That is hardly dispositive. Consider also that Pareto might have inspired
Mussolini. Many passages in Pareto snarl with contempt for liberal democracy
- I can supply chapter, verse and text on demand. It is also possible that
both were swept along in the same current, going with the same flow. The
Allies may have won the war, but when the soldiers came home and learned
modern economics on the G.I. Bill they were instructed in part by followers
of Austrian and Italian philosophers openly skeptical of and even hostile to
democracy when "carried too far".
Likewise with the question of Hayek and Pinochet. Knight and Stigler
disputed Hayek and earlier Austrians about periods of production and all
that, and apotheosized J.B. Clark, and even kept Hayek out of the core Dept.

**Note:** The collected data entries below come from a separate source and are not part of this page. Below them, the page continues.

/-- A message that found no route is dropped and counted (09 R266). -/
def countDropped (s : State) : State :=
  { s with tel := { s.tel with tenonDropped := satAt 0xFFFFFFFF (s.tel.tenonDropped + 1) } }

/-- A unicast message leaves by its route, or is dropped. -/
def sendOne (m : TenonMsg) (s : State) : State :=
  match routeTo s m.dest with
  | some (p, _) => { s with casc := { s.casc with out := s.casc.out ++ [{ m with ports := [p] }] } }
  | none => countDropped s

/-- The message of this tile's next sequence number. -/
def newMsg (type dest : Nat) (payload : TenonBody) (s : State) : TenonMsg × State :=
  (⟨type, dest, s.casc.tile.getD 0xFE, s.casc.txSeq.toNat, [], payload⟩,
   { s with casc := { s.casc with txSeq := s.casc.txSeq + 1 } })

/-- Joined tiles, on the master. -/
def State.joinedTiles (s : State) : List Nat := (List.range 16).filter fun t => (s.casc.members.getD t .none).joined

/-- The payload bytes of a message whose content the spec lays out byte by byte: strip nodes of 3 bytes, with 2 bytes of
increment at a block end, and cross deltas of 3 bytes (09 R281, R282); none where Table 9.4 names the content alone (log
51). -/
def TenonBody.layout : TenonBody → Option (List Byte)
  | .bytes bs => some bs
  | .cross ds => some (ds.flatMap (leSigned 3))
  | .strip ns =>
    let block := ns.any (·.inc.isSome)
    some (ns.flatMap fun n =>
      leSigned 2 n.delta ++ leBytes 1 n.flags ++ if block then leSigned 2 (n.inc.getD 0) else [])
  | _ => none

/-- The bytes of a message as it leaves by a port (09 Table 9.3). -/
def wireBytes (m : TenonMsg) (port : Nat) (payload : List Byte) : List Byte :=
  let body := leBytes 1 m.type ++ leBytes 1 m.dest ++ leBytes 1 m.src ++ leBytes 1 m.seq ++ leBytes 1 port ++ [0] ++
    leBytes 2 payload.length ++ payload
  body ++ crcBytes body

/-- The bytes of a message, where its payload has a layout. -/
def TenonMsg.wire (m : TenonMsg) (port : Nat) : Option (List Byte) := m.payload.layout.map (wireBytes m port)

/-- Is a received message whole, with a CRC that holds (09 R264, Table 9.3)? -/
def wireOk (bs : List Byte) : Bool :=
  let n := bs.length - 2
  decide (10 ≤ bs.length) && fieldAt bs 6 2 + 8 == n && bs.drop n == crcBytes (bs.take n)

/-- Wait for the ACK of a message (09 R267). -/
def awaitAck (m : TenonMsg) (s : State) : State :=
  { s with casc := { s.casc with ackWait := s.casc.ackWait ++ [⟨m, s.now, 0⟩] } }

/-- A unicast message of this tile, whose ACK is waited for where its type has one. -/
def sendTo (acked : Bool) (type dest : Nat) (payload : TenonBody) (s : State) : State :=
  let r := newMsg type dest payload s
  let s := sendOne r.1 r.2
  if acked then awaitAck r.1 s else s

/-- Unicast copies of a message to some tiles, each a message of its own. -/
def sendCopies (acked : Bool) (type : Nat) (payload : TenonBody) (ts : List Nat) (s : State) : State :=
  ts.foldl (fun s t => sendTo acked type t payload s) s

/-- Wait for the ACK of a message from each of some tiles. -/
def awaitAll (m : TenonMsg) (ts : List Nat) (s : State) : State :=
  ts.foldl (fun s t => awaitAck { m with dest := t } s) s

/-- The ports by which a broadcast comes to a tile, as (tile, port): E along tile-row 0, then S down the column (09 R266). -/
def treePath (t : Nat) : List (Nat × Nat) :=
  ((List.range (t % 4)).map fun i => (i, 1)) ++ (List.range (t / 4)).map fun j => (4 * j + t % 4, 2)

/-- Does a port of the tree pass broadcasts on: its tile is there, and neither end of the link is out of RUN, as far as the
master knows? -/
def treeOpen (s : State) (e : Nat × Nat) : Bool :=
  let far := if e.2 = 1 then (e.1 + 1, 3) else (e.1 + 4, 0)
  (if e.1 = 0 then s.portRun e.2 else (s.casc.members.getD e.1 .none).placed && !s.casc.linksDown.contains e) &&
    !s.casc.linksDown.contains far

/-- Joined tiles cut off from the tree; ENUM goes to neighbours only. -/
def cutTiles (type : Nat) (s : State) : List Nat :=
  if type = 1 then [] else s.joinedTiles.filter fun t => !(treePath t).all (treeOpen s)

/-- Hand a message to the Tenon ports (09 Table 9.3, R264, R266, R267). A broadcast leaves by E and S; tiles
that a port out of RUN cuts off from it receive a unicast copy. -/
def sendMsg (type dest : Nat) (payload : TenonBody) (s : State) : State :=
  let acked := type == 3 || type == 5 || type == 12 || type == 13
  if dest = 0xFF then
    let r := newMsg type dest payload s
    let s := { r.2 with casc := { r.2.casc with out := r.2.casc.out ++ [{ r.1 with ports := [1, 2].filter s.portRun }] } }
    let cut := cutTiles type s
    let s := if acked then awaitAll r.1 (s.joinedTiles.filter fun t => !cut.contains t) s else s
    sendCopies acked type payload cut s
  else sendTo acked type dest payload s

/-- A fault, partner-event or cascade-event record: written, or queued, or discarded; a member sends it to
the master instead (11 R343; 09 R296). -/
def faultRecord (bs : List Byte) (s : State) : State :=
  if s.casc.role = .member then sendMsg 0x0E 0 (.bytes bs) s
  else if s.bench.faultQueue.isEmpty && s.reportFits bs.length then writeReport bs .plain s
  else if s.bench.faultQueue.length < 8 then
    { s with bench := { s.bench with faultQueue := s.bench.faultQueue ++ [bs] } }
  else tally 0x802 (d48 [(8, byteAt bs 0)]) s

/-- The panel-line fault record (03 Table 3.8). -/
def lineRecord (cause line partner selfValue logical : Nat) (s : State) : State :=
  faultRecord ([8, 3] ++ leBytes 1 cause ++ leBytes 1 s.tileNo ++ leBytes 2 line ++ leBytes 2 partner ++
    leBytes 2 selfValue ++ leBytes 2 logical ++ leBytes 4 s.low32) s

of Econ., but when it came to Pinochet, neither side seemed to be troubled
by the problem of les desaparecidos. The end justified the means.
Today we have Grover Norquist with his no-tax pledge. He could not have led
and inspired James Buchanan, but Buchanan with his "Public Choice"
certainly could have inspired Norquist, and made him socially and
academically "respectable". Again, both could be carried along in the same
anarchistic flow with Rand, Thatcher, Reagan, Greenspan, and dozens of
others we could all name.
So I suggest it is mere quibbling, in the worst sense of "academic", to deny
the obvious ideological ties that bind the above critics of social democracy
who dedicate themselves to keeping if from being "carried too far".